On Mon, 18 Jul 2005, Earl Hood wrote:
Content-Digest represents the the digest of the raw entity data,
before any content-transfer-encoding. For verifications, CTE
decoding is done first.
My question: Should the digest be computed on the CTE encoded form
instead?
My preference for EDigest (and in fact how my current perl code is
written) is to do signing on CTE encoded form - this is what metasig
tech specs (up to 0.21) specify in fact.
In writing draft I had to take into considerations current use as the
draft is both for use of META-Signatures and for other uses (largely
because Content-MD5 is inadequate for modern needs) and it was clearly
specified that Content-MD5 hash digest is computed before CTE.
To a degree this (without CTE) is easier and offers better chance for
hash to survive - after all the encoding is for transport and may
between 7bit and 8bit transport changes (with actual data and MIME
header otherwise staying the same).

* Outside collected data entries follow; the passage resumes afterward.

-- ==== Sys2Proof/Config.lean ====
section
/-! DEFINITION. The implementation parameters of spec/00_scope.md R5.

REG_INIT and MEM_INIT are OPEN: the spec quantifies over them (R16, R42), and so does every statement about reset that
takes a configuration. No instruction of this hardware has an undefined result, so there is no free value here. -/

namespace Sys2Proof

/-- `UNKNOWN_OPCODE_POLICY` (R5): what a step does with an opcode byte outside the map (R69, R77). -/
inductive UnknownOpcodePolicy where
  /-- The step raises `UnknownOpcode`; this hardware's default (D7). -/
  | fault
  /-- The step only advances `pc` by one; the reference's lenient behaviour (R77). -/
  | skip
  deriving DecidableEq, Repr

/-- The parameters of R5 that a model takes. -/
structure Config where
  /-- `MEM_SIZE`, the number of byte addresses; at least 1 (D1). -/
  memSize : Nat
  /-- `UNKNOWN_OPCODE_POLICY`. -/
  unknownOpcode : UnknownOpcodePolicy
  /-- `REG_INIT`, the reset values of R0..R6 (R16). -/
  regInit : Vector Byte 7
  /-- `MEM_INIT`, the reset contents of memory from address 0 on (R42); a list shorter than memory stands for the
  array that it begins and that zeros complete. -/
  memInit : List Byte
  deriving DecidableEq, Repr

/-- What R5 asks of a configuration: `MEM_SIZE >= 1`, so that the reset `pc` is in memory (D1). -/
abbrev Config.wf (c : Config) : Prop := 1 ≤ c.memSize

/-- `MEM_INIT[a]`: what a cell that nothing has written since reset holds (R42). -/
def Config.memInitAt (c : Config) (a : Nat) : Byte := c.memInit.getD a 0

/-- `REG_INIT` with R7's own reset value 0xF4 (R15, R16): the whole register file at reset. -/
def Config.regsAtReset (c : Config) : Vector Byte 8 := c.regInit.push 0xF4#8

/-- This hardware: `MEM_SIZE = 256` and policy `Fault` (R5), with zeros for the two OPEN parameters.
DESIGN CHOICE (logs 2 and 3), unsafe: the spec gives no reset value for R0..R6 or for memory and names this zero
fill "a parity configuration only" (R42, D4, D5), "never … a fact of the hardware". -/
def Config.parity : Config where
  memSize := 256
  unknownOpcode := .fault
  regInit := Vector.replicate 7 0
  memInit := []

end Sys2Proof
end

But its also harder for verifiers
as you point out (especially for EDigest).
I'm going to defer decision on what is better and try to get some
more opinions from the community (try to get some form of consensus
on this issue) and thus will raise this question on ietf-822 and
ietf-smtp and perhaps other lists.
Now some more comments to your post are below.
Why I ask? Multiple reasons:
* DKIM does it over the MIME encoded form. This has advantage
of being more efficient since digest computation, and verification,
does not have to be MIME-aware. Basically, the message is treated
in the RFC-2822 domain and not the MIME domain.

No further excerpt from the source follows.